■ Problem statement: Those lines of the data that hold the word "hopen" are to be copied out.

Content starts

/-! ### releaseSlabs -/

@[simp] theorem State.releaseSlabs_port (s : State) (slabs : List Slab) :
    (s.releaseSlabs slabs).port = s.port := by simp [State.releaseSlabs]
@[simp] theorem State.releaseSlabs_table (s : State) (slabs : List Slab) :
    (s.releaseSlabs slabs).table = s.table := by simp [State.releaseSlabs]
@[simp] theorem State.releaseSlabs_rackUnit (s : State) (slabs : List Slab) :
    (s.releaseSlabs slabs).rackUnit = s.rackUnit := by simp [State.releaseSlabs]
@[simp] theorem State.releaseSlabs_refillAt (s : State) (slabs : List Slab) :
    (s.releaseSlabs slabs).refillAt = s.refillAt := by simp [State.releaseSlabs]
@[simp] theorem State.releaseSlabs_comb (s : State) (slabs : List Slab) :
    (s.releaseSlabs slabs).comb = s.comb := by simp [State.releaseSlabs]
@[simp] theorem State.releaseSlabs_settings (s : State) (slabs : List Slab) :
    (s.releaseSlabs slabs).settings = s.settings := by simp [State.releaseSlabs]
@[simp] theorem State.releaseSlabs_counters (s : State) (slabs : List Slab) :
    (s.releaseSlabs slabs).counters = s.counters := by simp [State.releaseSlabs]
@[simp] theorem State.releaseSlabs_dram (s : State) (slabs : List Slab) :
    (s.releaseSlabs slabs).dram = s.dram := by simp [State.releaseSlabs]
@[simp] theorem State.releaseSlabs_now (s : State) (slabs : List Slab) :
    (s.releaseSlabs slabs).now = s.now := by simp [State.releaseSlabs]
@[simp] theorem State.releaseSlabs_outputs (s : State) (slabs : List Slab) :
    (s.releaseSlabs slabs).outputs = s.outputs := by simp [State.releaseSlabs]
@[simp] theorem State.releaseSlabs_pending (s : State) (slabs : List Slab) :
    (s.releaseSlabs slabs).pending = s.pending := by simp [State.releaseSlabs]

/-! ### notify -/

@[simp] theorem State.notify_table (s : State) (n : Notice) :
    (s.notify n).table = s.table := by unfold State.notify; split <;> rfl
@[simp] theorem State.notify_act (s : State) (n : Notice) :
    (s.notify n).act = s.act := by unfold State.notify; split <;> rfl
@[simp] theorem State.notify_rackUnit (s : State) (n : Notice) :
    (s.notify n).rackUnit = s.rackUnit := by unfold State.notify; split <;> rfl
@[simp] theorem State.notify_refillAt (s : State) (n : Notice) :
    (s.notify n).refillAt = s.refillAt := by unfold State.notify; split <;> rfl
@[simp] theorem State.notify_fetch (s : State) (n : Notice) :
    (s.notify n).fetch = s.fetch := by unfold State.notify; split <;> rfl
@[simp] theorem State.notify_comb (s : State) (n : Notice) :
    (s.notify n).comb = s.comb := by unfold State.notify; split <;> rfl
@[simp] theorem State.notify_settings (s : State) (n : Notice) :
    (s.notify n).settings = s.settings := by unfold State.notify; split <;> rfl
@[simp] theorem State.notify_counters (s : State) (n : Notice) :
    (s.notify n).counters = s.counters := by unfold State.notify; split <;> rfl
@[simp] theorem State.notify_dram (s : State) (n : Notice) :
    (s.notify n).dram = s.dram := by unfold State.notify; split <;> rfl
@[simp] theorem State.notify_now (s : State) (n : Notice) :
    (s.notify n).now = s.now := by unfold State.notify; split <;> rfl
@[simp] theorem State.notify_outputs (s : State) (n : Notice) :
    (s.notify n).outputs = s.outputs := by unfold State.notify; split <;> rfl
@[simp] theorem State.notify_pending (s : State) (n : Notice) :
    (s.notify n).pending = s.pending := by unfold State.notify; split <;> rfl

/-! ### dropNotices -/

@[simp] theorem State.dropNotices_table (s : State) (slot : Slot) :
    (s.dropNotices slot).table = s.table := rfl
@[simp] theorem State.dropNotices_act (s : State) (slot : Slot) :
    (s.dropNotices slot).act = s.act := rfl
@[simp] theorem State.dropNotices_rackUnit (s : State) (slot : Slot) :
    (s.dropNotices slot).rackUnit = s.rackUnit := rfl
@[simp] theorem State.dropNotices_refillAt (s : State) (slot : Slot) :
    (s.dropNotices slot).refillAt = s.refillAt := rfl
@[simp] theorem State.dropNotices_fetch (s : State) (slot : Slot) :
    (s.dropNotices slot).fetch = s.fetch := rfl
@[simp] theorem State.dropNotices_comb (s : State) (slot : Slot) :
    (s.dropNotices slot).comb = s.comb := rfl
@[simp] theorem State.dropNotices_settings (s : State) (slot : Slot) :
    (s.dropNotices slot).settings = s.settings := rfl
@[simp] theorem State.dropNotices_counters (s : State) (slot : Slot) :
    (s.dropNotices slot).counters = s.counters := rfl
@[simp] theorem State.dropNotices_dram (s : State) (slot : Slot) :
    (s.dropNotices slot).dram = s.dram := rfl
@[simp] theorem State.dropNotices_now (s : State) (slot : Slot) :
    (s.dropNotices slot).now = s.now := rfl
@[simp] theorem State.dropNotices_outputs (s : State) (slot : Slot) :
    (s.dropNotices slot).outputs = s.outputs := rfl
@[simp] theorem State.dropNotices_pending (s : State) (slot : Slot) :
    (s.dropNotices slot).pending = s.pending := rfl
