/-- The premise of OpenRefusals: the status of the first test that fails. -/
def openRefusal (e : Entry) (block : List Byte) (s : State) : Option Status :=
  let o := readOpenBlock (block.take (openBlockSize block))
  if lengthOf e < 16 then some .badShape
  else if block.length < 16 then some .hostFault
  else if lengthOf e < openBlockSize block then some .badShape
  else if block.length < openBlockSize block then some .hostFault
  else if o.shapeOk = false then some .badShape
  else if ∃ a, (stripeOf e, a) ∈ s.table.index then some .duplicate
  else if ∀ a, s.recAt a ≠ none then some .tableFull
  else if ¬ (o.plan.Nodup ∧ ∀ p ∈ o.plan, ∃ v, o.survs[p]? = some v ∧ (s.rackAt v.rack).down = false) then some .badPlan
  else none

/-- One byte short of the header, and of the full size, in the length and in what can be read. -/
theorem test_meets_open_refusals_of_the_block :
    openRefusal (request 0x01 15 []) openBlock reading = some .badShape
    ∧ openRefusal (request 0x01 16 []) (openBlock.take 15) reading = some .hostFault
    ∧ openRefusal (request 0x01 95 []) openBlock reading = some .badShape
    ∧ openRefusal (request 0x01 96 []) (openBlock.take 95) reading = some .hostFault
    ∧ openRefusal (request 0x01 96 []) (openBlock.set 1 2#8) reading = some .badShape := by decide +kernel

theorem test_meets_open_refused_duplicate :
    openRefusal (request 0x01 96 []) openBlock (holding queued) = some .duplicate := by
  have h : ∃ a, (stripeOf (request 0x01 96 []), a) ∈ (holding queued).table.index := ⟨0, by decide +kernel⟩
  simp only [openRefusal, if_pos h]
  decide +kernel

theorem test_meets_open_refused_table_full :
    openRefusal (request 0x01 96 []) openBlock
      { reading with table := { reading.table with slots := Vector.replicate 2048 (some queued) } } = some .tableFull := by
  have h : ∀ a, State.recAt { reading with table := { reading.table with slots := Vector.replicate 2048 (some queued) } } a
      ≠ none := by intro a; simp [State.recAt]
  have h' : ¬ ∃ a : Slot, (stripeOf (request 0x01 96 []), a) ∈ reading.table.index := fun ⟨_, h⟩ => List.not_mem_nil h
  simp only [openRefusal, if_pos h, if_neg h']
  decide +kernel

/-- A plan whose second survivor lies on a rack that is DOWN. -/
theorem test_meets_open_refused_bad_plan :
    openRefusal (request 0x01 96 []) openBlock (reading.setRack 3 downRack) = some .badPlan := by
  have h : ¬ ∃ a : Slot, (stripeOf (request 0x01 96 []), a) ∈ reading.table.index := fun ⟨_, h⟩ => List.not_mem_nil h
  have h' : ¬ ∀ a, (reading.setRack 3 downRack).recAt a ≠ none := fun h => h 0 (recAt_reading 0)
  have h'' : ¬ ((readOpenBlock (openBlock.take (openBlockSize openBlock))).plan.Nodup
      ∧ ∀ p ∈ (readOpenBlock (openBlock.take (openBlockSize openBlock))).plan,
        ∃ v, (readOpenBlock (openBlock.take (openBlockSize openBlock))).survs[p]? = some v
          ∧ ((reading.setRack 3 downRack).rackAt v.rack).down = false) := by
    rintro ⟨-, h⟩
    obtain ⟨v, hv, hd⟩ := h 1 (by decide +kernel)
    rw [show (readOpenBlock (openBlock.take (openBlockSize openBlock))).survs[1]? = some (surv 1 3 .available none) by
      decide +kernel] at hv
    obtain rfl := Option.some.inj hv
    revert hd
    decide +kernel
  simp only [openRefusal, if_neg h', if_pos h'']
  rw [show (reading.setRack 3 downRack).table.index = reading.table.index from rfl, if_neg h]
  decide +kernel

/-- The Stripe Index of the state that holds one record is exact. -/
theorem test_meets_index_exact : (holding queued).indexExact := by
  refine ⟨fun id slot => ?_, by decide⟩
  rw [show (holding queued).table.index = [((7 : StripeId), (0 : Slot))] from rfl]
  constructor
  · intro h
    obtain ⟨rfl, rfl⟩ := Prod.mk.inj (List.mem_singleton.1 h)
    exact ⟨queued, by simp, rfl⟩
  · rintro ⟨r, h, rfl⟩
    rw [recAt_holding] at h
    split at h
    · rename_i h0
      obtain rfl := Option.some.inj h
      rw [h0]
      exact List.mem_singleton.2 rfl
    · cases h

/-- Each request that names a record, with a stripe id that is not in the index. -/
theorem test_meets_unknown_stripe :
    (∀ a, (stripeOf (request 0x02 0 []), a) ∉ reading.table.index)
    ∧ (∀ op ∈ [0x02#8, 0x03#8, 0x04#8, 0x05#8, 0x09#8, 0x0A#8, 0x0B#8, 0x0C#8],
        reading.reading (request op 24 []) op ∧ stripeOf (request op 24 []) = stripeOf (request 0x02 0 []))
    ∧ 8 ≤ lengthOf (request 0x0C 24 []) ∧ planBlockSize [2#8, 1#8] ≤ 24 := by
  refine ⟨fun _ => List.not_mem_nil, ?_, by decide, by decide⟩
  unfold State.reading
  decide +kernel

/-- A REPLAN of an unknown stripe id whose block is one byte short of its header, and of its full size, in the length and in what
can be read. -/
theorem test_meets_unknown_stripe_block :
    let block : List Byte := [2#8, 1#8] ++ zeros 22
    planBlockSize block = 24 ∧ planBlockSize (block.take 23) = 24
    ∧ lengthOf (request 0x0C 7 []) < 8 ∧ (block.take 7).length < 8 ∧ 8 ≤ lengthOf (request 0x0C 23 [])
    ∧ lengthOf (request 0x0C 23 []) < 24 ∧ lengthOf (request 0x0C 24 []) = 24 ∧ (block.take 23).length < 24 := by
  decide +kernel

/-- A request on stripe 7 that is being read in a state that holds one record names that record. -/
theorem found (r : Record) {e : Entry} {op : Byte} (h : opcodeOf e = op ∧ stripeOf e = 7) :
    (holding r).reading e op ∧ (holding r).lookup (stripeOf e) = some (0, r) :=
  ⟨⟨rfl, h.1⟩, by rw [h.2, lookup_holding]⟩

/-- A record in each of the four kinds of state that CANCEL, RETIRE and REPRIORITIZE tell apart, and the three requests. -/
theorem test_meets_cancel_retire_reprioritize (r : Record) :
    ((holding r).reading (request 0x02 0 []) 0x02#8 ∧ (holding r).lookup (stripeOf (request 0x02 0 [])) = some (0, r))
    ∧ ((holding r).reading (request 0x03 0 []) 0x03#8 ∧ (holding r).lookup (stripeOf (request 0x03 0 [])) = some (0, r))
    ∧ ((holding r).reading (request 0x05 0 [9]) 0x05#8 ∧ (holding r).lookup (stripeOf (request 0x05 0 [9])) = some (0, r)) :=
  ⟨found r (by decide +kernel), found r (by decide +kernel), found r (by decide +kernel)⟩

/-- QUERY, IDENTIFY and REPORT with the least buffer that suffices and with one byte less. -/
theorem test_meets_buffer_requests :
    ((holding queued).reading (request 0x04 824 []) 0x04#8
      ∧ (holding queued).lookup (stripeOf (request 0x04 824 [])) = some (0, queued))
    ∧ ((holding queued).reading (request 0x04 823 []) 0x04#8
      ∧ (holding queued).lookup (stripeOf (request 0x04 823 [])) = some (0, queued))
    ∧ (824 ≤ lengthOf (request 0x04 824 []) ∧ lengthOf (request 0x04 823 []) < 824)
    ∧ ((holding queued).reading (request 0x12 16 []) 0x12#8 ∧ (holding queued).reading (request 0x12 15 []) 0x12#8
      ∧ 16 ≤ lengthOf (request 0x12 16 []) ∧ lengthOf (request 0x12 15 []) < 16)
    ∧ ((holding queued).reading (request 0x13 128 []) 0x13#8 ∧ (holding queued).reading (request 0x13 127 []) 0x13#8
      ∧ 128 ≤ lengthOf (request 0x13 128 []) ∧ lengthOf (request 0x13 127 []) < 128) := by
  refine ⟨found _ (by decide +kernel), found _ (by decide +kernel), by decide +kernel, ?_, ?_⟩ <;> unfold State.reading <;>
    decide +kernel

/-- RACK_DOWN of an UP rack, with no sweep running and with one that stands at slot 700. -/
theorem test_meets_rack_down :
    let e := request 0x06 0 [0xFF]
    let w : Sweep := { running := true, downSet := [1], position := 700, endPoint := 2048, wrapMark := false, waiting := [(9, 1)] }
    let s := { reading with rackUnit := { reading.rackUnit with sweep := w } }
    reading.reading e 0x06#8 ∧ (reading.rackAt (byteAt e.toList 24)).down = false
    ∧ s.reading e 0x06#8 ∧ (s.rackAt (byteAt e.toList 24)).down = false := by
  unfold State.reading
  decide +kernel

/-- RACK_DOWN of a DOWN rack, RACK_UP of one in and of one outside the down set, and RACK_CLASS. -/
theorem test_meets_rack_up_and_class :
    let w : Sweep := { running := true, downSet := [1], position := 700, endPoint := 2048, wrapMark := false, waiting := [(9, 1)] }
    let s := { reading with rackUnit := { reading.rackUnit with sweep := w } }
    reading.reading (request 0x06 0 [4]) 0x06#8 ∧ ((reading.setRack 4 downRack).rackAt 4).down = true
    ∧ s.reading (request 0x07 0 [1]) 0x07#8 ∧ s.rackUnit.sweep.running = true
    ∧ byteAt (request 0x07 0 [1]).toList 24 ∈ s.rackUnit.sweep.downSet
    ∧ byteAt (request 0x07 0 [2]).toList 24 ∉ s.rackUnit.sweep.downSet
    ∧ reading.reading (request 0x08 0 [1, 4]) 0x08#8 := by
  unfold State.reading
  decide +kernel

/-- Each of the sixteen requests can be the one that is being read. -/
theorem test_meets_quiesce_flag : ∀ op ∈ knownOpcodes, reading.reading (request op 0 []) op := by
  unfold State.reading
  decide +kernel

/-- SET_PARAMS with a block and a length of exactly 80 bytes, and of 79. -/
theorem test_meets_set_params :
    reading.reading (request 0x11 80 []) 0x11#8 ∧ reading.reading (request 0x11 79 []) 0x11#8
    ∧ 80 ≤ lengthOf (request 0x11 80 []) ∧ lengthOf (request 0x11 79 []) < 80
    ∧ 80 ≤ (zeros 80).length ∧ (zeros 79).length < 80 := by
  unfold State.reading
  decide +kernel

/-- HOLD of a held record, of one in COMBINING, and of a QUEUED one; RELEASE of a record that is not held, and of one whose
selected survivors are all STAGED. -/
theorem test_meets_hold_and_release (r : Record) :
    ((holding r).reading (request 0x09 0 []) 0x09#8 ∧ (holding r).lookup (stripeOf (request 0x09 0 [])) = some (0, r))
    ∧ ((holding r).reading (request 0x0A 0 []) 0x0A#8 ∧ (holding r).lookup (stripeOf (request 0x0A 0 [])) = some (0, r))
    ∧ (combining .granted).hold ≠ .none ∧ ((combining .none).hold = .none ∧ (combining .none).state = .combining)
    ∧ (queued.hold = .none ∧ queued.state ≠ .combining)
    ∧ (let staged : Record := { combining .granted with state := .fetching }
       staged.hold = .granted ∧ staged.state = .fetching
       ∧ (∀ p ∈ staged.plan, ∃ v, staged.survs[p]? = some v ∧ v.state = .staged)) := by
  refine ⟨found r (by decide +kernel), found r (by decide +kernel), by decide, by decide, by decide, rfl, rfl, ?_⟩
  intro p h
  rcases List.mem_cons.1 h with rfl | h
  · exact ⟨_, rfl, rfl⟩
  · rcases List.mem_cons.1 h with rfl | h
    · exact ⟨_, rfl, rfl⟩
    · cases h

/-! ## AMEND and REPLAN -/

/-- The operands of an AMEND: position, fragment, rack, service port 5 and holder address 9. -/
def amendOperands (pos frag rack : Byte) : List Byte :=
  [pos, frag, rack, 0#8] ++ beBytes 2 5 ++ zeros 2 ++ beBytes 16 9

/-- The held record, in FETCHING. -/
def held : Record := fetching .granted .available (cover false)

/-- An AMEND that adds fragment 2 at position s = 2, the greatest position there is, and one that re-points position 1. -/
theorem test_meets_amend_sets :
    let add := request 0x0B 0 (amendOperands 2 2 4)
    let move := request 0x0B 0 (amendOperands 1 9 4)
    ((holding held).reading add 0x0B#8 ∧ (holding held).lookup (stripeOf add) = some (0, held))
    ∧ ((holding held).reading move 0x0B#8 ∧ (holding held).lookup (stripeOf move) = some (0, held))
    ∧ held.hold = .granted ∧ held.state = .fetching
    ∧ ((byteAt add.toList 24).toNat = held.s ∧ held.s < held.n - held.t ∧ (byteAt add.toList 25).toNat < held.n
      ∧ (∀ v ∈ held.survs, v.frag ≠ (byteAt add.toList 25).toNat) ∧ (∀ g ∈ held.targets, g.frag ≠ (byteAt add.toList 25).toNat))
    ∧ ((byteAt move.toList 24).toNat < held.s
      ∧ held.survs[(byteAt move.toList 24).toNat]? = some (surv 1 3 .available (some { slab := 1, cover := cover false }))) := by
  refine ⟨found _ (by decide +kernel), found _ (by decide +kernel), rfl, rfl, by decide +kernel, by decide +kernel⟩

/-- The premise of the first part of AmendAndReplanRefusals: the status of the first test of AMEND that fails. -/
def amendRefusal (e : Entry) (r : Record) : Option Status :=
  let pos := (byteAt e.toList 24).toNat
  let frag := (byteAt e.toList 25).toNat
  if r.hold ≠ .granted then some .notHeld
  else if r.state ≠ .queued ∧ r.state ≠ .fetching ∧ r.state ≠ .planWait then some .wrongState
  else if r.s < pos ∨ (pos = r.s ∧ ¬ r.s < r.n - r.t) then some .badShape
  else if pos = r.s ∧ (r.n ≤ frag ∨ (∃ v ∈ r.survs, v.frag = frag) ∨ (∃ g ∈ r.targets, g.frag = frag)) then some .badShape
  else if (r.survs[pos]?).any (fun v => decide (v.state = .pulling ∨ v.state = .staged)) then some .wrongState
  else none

Content ends
Content starts

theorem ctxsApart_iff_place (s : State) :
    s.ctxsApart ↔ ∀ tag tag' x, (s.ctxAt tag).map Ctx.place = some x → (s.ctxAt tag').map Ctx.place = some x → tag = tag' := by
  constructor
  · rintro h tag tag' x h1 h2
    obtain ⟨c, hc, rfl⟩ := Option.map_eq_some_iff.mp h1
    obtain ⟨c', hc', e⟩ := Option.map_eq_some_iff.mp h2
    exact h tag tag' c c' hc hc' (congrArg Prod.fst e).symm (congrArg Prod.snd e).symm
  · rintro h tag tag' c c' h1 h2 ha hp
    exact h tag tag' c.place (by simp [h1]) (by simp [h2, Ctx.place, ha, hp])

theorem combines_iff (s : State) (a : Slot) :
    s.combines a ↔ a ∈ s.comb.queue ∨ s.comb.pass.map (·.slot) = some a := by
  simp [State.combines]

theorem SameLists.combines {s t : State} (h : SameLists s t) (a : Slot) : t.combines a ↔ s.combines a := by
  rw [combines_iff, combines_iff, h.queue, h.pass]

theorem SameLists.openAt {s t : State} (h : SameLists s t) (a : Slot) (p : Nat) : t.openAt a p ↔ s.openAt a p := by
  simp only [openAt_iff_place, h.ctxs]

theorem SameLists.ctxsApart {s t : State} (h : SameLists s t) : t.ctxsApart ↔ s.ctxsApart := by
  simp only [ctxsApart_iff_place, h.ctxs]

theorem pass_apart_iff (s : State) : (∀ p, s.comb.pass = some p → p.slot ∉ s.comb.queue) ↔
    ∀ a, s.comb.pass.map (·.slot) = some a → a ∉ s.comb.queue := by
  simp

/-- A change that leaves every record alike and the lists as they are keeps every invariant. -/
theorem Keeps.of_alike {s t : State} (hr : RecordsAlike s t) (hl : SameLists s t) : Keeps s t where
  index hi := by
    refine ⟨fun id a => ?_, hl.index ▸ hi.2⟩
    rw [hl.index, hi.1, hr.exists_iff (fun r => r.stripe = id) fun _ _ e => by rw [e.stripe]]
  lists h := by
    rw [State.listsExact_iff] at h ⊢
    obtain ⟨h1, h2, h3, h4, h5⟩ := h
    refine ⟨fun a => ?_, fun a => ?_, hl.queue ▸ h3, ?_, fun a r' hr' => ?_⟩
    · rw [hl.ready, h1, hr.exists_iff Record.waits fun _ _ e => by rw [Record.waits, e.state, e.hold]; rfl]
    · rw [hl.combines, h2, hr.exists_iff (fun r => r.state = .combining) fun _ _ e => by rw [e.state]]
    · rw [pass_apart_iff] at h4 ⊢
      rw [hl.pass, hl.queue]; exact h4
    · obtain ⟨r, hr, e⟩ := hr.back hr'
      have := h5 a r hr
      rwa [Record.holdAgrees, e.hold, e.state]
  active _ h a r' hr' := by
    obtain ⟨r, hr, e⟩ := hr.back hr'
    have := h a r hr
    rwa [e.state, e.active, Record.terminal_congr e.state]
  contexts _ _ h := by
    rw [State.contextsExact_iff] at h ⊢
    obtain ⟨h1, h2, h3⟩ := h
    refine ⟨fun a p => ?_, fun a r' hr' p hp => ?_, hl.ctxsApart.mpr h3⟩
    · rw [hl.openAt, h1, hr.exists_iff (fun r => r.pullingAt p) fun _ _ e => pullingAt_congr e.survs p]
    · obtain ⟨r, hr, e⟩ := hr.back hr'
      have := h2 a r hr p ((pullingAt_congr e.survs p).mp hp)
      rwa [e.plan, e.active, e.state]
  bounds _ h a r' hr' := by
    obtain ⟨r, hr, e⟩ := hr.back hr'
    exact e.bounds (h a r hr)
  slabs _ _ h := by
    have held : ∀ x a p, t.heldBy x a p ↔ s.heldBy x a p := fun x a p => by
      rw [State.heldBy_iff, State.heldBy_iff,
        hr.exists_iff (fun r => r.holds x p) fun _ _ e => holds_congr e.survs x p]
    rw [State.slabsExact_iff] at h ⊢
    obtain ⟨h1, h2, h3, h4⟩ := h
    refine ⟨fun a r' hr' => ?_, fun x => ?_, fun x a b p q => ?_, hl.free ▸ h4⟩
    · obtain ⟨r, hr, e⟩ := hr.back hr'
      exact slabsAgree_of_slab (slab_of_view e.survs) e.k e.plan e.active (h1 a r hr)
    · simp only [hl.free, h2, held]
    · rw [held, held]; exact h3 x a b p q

Content ends
Content starts

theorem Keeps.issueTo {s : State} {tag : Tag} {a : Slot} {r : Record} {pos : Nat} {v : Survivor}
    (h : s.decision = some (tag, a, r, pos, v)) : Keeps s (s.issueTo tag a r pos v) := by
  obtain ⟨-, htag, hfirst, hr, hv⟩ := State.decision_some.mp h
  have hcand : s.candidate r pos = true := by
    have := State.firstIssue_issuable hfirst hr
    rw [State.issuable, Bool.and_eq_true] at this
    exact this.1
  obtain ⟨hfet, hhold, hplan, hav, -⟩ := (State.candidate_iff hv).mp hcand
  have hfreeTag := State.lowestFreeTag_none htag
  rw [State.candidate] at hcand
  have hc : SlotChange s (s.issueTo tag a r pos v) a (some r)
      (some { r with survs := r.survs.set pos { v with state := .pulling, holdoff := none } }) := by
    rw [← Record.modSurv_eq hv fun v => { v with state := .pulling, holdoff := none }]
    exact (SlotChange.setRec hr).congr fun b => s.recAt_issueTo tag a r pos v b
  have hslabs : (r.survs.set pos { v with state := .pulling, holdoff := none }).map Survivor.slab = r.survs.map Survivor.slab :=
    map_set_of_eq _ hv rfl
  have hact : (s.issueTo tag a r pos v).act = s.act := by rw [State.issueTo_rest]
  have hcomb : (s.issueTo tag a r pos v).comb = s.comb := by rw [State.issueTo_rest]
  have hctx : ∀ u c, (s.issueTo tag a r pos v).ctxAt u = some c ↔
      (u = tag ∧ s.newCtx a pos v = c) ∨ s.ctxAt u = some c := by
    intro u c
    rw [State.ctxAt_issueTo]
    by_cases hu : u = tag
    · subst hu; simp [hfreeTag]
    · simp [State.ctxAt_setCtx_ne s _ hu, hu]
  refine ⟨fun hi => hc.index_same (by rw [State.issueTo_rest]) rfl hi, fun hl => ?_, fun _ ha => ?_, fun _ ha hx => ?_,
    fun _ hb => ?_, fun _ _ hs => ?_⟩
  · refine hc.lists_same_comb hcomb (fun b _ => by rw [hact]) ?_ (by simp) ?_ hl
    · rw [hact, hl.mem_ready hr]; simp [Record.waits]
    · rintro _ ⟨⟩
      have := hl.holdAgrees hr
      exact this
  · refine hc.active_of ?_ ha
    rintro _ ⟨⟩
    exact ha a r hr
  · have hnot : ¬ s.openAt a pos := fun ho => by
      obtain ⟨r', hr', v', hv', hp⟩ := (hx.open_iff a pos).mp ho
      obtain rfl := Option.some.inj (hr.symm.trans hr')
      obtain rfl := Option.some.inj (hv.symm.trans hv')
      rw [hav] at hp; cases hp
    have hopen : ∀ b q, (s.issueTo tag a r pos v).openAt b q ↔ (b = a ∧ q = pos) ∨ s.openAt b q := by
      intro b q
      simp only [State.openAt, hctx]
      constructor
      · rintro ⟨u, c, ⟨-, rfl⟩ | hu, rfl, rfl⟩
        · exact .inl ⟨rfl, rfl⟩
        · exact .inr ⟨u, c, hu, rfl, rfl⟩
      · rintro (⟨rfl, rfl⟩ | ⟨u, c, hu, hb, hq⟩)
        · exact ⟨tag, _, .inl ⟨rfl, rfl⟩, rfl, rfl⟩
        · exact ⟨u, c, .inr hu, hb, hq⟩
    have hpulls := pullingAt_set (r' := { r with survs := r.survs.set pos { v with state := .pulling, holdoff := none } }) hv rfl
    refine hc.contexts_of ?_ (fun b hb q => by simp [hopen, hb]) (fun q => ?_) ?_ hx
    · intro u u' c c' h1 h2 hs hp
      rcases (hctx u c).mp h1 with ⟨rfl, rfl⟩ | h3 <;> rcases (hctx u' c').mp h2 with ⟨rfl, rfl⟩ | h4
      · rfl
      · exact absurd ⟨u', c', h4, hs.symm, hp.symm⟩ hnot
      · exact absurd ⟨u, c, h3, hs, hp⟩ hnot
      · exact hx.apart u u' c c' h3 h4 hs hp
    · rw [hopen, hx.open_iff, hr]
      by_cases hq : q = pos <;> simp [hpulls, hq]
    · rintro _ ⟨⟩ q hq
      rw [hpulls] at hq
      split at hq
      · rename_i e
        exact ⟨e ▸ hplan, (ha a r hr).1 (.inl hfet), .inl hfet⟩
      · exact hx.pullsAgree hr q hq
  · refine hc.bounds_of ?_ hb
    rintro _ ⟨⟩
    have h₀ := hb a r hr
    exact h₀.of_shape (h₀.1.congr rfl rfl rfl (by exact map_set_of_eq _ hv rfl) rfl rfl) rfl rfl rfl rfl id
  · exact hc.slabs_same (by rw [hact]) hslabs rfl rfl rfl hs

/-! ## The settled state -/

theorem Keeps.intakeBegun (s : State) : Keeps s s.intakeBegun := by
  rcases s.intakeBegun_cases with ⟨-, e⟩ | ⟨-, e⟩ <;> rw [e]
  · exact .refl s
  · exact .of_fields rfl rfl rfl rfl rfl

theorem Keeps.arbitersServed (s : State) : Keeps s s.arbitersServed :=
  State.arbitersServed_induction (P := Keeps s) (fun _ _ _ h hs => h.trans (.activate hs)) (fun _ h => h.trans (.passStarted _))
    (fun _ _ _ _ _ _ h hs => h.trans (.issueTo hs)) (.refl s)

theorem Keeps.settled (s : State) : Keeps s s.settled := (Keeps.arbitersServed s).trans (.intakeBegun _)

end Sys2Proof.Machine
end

Content ends

■ Exercise solution:
    have hopen : ∀ b q, (s.issueTo tag a r pos v).openAt b q ↔ (b = a ∧ q = pos) ∨ s.openAt b q := by
    refine hc.contexts_of ?_ (fun b hb q => by simp [hopen, hb]) (fun q => ?_) ?_ hx
    · rw [hopen, hx.open_iff, hr]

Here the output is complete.